(What you should do) Please filter the entries for the word "Prop" and copy every line that has it.

[Stored items from a collection]
━━━━━━━━
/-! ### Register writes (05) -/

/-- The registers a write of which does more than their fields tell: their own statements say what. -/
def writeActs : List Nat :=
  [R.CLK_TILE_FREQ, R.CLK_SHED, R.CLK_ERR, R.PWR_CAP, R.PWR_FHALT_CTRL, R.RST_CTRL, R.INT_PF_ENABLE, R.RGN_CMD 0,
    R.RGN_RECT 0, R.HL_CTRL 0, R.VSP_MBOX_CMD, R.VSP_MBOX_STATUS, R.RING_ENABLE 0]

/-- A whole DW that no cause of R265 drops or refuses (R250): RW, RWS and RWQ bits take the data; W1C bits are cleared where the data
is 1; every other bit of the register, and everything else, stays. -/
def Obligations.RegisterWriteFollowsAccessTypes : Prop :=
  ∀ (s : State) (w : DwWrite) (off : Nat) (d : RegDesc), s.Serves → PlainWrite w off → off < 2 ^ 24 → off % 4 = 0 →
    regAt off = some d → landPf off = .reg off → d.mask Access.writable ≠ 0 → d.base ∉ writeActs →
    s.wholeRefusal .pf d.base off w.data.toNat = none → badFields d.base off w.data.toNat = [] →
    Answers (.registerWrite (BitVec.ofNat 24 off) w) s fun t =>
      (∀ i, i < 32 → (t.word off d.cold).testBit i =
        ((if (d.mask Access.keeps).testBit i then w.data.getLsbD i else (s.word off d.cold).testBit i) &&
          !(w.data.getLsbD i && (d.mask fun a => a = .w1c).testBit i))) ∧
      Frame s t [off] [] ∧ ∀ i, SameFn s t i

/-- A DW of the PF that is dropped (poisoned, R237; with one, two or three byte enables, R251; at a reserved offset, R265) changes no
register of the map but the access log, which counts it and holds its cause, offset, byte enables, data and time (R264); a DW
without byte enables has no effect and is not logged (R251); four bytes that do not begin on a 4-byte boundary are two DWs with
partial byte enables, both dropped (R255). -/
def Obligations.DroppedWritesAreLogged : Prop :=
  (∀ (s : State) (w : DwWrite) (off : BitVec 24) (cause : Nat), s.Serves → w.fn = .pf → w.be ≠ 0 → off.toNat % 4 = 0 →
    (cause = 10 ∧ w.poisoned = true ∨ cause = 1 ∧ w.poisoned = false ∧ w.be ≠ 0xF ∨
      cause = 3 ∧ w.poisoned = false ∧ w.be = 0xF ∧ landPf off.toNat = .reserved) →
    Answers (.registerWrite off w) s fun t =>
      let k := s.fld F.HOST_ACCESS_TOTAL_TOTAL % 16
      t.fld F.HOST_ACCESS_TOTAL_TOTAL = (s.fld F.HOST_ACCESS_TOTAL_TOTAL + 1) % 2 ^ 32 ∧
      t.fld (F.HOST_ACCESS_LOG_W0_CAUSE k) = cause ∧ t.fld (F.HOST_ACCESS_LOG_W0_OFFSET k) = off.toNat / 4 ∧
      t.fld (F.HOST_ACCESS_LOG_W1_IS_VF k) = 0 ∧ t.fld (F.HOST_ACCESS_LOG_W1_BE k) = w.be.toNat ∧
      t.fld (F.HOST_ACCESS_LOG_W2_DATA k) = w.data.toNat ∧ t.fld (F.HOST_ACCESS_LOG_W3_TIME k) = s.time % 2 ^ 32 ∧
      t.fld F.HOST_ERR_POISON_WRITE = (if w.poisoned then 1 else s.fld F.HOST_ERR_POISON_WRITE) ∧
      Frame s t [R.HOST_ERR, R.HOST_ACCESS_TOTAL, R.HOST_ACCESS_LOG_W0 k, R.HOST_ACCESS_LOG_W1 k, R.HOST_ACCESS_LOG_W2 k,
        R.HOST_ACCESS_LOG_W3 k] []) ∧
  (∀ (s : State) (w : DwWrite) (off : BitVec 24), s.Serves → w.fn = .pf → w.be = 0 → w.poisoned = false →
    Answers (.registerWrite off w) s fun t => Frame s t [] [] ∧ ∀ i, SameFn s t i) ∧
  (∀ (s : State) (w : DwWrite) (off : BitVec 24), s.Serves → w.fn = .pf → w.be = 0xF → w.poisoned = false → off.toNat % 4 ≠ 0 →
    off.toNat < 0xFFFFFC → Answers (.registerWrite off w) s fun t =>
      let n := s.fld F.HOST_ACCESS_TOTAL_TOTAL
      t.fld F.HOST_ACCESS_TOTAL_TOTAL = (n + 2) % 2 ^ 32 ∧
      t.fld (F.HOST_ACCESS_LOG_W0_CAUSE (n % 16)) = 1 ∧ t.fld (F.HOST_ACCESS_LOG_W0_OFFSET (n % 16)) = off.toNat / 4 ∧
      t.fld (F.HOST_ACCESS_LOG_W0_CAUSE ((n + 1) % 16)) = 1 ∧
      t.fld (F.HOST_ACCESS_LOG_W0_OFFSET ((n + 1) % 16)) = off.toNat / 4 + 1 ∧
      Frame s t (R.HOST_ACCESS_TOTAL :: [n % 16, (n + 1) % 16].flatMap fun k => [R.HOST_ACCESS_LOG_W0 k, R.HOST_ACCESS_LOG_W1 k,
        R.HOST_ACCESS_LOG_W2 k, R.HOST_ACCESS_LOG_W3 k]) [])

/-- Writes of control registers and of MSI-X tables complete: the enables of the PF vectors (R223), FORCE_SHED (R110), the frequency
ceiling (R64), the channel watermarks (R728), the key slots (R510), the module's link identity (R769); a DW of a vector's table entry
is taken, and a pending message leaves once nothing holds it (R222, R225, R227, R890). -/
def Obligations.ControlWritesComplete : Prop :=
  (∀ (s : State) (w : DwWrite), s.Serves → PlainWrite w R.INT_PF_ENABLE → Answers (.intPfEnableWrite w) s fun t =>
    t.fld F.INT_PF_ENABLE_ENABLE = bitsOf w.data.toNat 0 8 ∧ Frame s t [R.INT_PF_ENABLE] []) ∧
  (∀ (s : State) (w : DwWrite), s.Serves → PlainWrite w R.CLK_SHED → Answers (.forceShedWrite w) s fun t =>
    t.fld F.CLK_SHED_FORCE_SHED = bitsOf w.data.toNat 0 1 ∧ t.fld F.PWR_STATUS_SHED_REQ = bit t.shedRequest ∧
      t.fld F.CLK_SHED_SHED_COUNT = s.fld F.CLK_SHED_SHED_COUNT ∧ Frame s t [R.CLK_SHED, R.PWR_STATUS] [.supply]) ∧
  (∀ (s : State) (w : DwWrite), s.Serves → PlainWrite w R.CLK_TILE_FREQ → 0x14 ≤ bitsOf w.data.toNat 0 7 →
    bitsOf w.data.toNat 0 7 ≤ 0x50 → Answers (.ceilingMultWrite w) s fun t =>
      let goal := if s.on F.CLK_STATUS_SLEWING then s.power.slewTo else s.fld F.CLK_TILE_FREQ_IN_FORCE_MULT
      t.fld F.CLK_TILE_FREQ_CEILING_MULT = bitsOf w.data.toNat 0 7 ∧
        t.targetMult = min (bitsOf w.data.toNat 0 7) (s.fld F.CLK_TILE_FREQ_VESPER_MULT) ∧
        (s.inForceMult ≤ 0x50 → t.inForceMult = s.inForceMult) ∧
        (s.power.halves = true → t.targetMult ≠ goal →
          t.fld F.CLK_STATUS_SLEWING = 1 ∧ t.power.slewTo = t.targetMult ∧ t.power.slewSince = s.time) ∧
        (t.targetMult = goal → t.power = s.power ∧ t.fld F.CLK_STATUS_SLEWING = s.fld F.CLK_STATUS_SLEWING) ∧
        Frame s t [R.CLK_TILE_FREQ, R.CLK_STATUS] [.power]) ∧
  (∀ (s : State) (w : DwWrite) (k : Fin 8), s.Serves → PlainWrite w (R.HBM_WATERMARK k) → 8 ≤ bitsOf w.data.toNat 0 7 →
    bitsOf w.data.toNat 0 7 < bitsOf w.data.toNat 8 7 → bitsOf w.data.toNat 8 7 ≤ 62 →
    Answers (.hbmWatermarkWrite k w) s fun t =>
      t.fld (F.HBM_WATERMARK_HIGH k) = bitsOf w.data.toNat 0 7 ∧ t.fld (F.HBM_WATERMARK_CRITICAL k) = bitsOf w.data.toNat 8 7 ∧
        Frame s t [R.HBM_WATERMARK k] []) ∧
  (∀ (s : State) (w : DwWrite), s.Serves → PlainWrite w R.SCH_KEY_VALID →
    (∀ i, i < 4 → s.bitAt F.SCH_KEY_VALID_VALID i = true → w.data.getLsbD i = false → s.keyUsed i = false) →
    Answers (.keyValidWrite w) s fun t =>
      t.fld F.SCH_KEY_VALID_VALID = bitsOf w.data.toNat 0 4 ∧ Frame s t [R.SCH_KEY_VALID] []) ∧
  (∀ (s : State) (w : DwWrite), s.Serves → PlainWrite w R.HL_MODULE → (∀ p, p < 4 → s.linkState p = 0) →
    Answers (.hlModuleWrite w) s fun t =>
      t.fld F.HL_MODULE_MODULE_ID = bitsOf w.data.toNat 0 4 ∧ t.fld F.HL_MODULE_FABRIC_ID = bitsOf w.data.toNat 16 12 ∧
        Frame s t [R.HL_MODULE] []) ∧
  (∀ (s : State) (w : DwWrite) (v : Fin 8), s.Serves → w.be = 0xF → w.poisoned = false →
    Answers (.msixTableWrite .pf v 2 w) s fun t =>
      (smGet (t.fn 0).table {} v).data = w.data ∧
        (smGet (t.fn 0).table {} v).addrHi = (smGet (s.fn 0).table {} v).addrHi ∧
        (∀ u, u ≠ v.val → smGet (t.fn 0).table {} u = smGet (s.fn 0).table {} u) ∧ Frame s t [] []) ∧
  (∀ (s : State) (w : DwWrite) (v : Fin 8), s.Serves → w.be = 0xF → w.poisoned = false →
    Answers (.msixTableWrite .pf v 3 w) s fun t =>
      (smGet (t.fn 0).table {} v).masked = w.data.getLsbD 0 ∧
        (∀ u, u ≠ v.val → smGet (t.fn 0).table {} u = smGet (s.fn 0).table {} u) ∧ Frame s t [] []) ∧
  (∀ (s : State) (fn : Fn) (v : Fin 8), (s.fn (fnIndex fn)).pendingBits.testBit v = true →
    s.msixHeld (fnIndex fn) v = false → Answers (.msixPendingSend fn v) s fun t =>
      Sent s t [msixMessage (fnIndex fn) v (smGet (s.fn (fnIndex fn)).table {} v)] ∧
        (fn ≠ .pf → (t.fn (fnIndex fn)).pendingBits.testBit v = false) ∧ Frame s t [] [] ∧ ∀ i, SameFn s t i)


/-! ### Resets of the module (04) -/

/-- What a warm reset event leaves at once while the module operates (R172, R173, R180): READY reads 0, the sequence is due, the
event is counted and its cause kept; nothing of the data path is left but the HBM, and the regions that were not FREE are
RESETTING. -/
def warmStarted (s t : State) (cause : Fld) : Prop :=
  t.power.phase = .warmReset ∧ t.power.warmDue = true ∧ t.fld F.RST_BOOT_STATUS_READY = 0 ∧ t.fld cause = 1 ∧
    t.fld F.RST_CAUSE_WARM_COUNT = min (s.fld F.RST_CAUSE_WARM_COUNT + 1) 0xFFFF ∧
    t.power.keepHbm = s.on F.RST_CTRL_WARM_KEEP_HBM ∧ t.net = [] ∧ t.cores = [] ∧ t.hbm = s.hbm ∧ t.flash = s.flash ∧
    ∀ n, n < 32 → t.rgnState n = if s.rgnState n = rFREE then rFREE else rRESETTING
━━━━━━━━
(Answer for the task)
def Obligations.RegisterWriteFollowsAccessTypes : Prop :=
def Obligations.DroppedWritesAreLogged : Prop :=
def Obligations.ControlWritesComplete : Prop :=
def warmStarted (s t : State) (cause : Fld) : Prop :=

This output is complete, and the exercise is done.